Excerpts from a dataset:
────────

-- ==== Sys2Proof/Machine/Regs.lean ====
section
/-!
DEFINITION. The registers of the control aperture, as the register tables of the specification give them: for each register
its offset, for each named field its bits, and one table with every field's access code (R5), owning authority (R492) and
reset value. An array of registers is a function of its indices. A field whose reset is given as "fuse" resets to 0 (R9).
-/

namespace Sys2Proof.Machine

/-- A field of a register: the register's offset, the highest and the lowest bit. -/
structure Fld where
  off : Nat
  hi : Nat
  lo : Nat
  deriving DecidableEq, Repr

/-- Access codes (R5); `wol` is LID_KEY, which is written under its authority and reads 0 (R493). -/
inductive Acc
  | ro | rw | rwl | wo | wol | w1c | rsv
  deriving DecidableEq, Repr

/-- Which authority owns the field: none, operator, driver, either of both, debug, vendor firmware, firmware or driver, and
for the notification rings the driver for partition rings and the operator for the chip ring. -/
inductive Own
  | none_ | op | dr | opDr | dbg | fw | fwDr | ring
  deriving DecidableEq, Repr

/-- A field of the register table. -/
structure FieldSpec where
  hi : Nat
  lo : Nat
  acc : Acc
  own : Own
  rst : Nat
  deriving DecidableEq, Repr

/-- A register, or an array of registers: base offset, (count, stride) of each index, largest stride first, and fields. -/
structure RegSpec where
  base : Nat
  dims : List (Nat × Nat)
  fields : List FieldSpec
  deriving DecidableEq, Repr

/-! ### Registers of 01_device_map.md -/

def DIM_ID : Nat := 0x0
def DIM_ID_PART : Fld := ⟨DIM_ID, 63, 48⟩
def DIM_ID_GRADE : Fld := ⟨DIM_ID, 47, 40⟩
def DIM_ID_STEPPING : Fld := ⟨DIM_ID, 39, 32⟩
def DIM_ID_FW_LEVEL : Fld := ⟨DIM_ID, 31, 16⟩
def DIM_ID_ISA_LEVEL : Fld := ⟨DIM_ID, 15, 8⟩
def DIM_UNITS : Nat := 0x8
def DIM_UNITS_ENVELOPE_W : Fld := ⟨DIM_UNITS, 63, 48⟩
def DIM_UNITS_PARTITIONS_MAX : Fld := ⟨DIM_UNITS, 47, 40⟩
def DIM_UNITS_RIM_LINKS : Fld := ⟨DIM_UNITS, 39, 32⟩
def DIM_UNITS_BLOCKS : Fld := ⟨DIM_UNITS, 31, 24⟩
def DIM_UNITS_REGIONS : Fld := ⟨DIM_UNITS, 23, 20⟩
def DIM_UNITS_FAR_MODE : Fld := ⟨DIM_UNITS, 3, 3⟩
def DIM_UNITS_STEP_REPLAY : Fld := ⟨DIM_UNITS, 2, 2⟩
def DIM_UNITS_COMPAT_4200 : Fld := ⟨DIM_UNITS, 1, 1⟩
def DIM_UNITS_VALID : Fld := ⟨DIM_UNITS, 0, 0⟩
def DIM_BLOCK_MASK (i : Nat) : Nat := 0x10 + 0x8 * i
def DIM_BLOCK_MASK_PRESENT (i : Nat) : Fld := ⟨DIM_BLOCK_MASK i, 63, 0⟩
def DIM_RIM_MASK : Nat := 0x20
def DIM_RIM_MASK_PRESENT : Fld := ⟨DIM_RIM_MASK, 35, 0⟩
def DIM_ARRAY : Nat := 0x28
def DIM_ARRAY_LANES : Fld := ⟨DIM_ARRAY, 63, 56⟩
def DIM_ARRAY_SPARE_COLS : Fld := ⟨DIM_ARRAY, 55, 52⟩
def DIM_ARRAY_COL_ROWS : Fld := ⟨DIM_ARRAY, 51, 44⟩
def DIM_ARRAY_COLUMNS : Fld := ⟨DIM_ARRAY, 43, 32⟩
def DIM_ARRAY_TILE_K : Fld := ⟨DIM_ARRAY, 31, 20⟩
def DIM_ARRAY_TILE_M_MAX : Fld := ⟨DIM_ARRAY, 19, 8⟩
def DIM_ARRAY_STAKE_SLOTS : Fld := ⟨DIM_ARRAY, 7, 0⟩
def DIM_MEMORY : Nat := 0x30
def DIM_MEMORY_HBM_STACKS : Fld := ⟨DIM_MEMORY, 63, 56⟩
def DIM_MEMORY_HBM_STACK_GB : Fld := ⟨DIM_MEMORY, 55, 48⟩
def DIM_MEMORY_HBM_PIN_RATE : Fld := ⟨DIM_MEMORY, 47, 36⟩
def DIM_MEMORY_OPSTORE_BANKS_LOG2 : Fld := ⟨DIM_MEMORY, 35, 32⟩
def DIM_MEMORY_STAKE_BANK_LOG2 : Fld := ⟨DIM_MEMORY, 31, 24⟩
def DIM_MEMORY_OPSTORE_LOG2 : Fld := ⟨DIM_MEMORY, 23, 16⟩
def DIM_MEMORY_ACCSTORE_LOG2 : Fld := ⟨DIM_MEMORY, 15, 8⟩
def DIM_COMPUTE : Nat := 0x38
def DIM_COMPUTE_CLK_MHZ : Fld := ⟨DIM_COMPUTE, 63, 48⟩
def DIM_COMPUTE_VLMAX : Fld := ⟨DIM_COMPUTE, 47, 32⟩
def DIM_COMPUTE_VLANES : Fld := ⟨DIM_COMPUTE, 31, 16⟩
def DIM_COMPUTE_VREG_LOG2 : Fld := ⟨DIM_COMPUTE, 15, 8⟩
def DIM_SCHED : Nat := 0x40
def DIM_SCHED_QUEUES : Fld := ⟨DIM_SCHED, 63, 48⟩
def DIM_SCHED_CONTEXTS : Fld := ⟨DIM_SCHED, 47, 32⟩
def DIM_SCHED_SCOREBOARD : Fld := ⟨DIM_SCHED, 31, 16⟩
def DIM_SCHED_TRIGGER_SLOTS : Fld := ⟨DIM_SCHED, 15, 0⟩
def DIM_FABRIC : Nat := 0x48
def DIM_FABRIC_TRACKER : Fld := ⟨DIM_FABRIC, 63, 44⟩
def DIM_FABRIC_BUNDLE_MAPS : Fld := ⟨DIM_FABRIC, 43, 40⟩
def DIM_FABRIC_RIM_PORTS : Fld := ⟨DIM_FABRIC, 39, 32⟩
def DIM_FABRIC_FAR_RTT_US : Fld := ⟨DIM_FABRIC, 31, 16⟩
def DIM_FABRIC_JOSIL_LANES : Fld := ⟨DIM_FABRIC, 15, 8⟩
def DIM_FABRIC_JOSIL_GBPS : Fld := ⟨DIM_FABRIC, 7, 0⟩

────────

Write the records out in full, exactly as they read above.

-- ==== Sys2Proof/Machine/Regs.lean ====
section
/-!
DEFINITION. The registers of the control aperture, as the register tables of the specification give them: for each register
its offset, for each named field its bits, and one table with every field's access code (R5), owning authority (R492) and
reset value. An array of registers is a function of its indices. A field whose reset is given as "fuse" resets to 0 (R9).
-/

namespace Sys2Proof.Machine

/-- A field of a register: the register's offset, the highest and the lowest bit. -/
structure Fld where
  off : Nat
  hi : Nat
  lo : Nat
  deriving DecidableEq, Repr

/-- Access codes (R5); `wol` is LID_KEY, which is written under its authority and reads 0 (R493). -/
inductive Acc
  | ro | rw | rwl | wo | wol | w1c | rsv
  deriving DecidableEq, Repr

/-- Which authority owns the field: none, operator, driver, either of both, debug, vendor firmware, firmware or driver, and
for the notification rings the driver for partition rings and the operator for the chip ring. -/
inductive Own
  | none_ | op | dr | opDr | dbg | fw | fwDr | ring
  deriving DecidableEq, Repr

/-- A field of the register table. -/
structure FieldSpec where
  hi : Nat
  lo : Nat
  acc : Acc
  own : Own
  rst : Nat
  deriving DecidableEq, Repr

/-- A register, or an array of registers: base offset, (count, stride) of each index, largest stride first, and fields. -/
structure RegSpec where
  base : Nat
  dims : List (Nat × Nat)
  fields : List FieldSpec
  deriving DecidableEq, Repr

/-! ### Registers of 01_device_map.md -/

def DIM_ID : Nat := 0x0
def DIM_ID_PART : Fld := ⟨DIM_ID, 63, 48⟩
def DIM_ID_GRADE : Fld := ⟨DIM_ID, 47, 40⟩
def DIM_ID_STEPPING : Fld := ⟨DIM_ID, 39, 32⟩
def DIM_ID_FW_LEVEL : Fld := ⟨DIM_ID, 31, 16⟩
def DIM_ID_ISA_LEVEL : Fld := ⟨DIM_ID, 15, 8⟩
def DIM_UNITS : Nat := 0x8
def DIM_UNITS_ENVELOPE_W : Fld := ⟨DIM_UNITS, 63, 48⟩
def DIM_UNITS_PARTITIONS_MAX : Fld := ⟨DIM_UNITS, 47, 40⟩
def DIM_UNITS_RIM_LINKS : Fld := ⟨DIM_UNITS, 39, 32⟩
def DIM_UNITS_BLOCKS : Fld := ⟨DIM_UNITS, 31, 24⟩
def DIM_UNITS_REGIONS : Fld := ⟨DIM_UNITS, 23, 20⟩
def DIM_UNITS_FAR_MODE : Fld := ⟨DIM_UNITS, 3, 3⟩
def DIM_UNITS_STEP_REPLAY : Fld := ⟨DIM_UNITS, 2, 2⟩
def DIM_UNITS_COMPAT_4200 : Fld := ⟨DIM_UNITS, 1, 1⟩
def DIM_UNITS_VALID : Fld := ⟨DIM_UNITS, 0, 0⟩
def DIM_BLOCK_MASK (i : Nat) : Nat := 0x10 + 0x8 * i
def DIM_BLOCK_MASK_PRESENT (i : Nat) : Fld := ⟨DIM_BLOCK_MASK i, 63, 0⟩
def DIM_RIM_MASK : Nat := 0x20
def DIM_RIM_MASK_PRESENT : Fld := ⟨DIM_RIM_MASK, 35, 0⟩
def DIM_ARRAY : Nat := 0x28
def DIM_ARRAY_LANES : Fld := ⟨DIM_ARRAY, 63, 56⟩
def DIM_ARRAY_SPARE_COLS : Fld := ⟨DIM_ARRAY, 55, 52⟩
def DIM_ARRAY_COL_ROWS : Fld := ⟨DIM_ARRAY, 51, 44⟩
def DIM_ARRAY_COLUMNS : Fld := ⟨DIM_ARRAY, 43, 32⟩
def DIM_ARRAY_TILE_K : Fld := ⟨DIM_ARRAY, 31, 20⟩
def DIM_ARRAY_TILE_M_MAX : Fld := ⟨DIM_ARRAY, 19, 8⟩
def DIM_ARRAY_STAKE_SLOTS : Fld := ⟨DIM_ARRAY, 7, 0⟩
def DIM_MEMORY : Nat := 0x30
def DIM_MEMORY_HBM_STACKS : Fld := ⟨DIM_MEMORY, 63, 56⟩
def DIM_MEMORY_HBM_STACK_GB : Fld := ⟨DIM_MEMORY, 55, 48⟩
def DIM_MEMORY_HBM_PIN_RATE : Fld := ⟨DIM_MEMORY, 47, 36⟩
def DIM_MEMORY_OPSTORE_BANKS_LOG2 : Fld := ⟨DIM_MEMORY, 35, 32⟩
def DIM_MEMORY_STAKE_BANK_LOG2 : Fld := ⟨DIM_MEMORY, 31, 24⟩
def DIM_MEMORY_OPSTORE_LOG2 : Fld := ⟨DIM_MEMORY, 23, 16⟩
def DIM_MEMORY_ACCSTORE_LOG2 : Fld := ⟨DIM_MEMORY, 15, 8⟩
def DIM_COMPUTE : Nat := 0x38
def DIM_COMPUTE_CLK_MHZ : Fld := ⟨DIM_COMPUTE, 63, 48⟩
def DIM_COMPUTE_VLMAX : Fld := ⟨DIM_COMPUTE, 47, 32⟩
def DIM_COMPUTE_VLANES : Fld := ⟨DIM_COMPUTE, 31, 16⟩
def DIM_COMPUTE_VREG_LOG2 : Fld := ⟨DIM_COMPUTE, 15, 8⟩
def DIM_SCHED : Nat := 0x40
def DIM_SCHED_QUEUES : Fld := ⟨DIM_SCHED, 63, 48⟩
def DIM_SCHED_CONTEXTS : Fld := ⟨DIM_SCHED, 47, 32⟩
def DIM_SCHED_SCOREBOARD : Fld := ⟨DIM_SCHED, 31, 16⟩
def DIM_SCHED_TRIGGER_SLOTS : Fld := ⟨DIM_SCHED, 15, 0⟩
def DIM_FABRIC : Nat := 0x48
def DIM_FABRIC_TRACKER : Fld := ⟨DIM_FABRIC, 63, 44⟩
def DIM_FABRIC_BUNDLE_MAPS : Fld := ⟨DIM_FABRIC, 43, 40⟩
def DIM_FABRIC_RIM_PORTS : Fld := ⟨DIM_FABRIC, 39, 32⟩
def DIM_FABRIC_FAR_RTT_US : Fld := ⟨DIM_FABRIC, 31, 16⟩
def DIM_FABRIC_JOSIL_LANES : Fld := ⟨DIM_FABRIC, 15, 8⟩
def DIM_FABRIC_JOSIL_GBPS : Fld := ⟨DIM_FABRIC, 7, 0⟩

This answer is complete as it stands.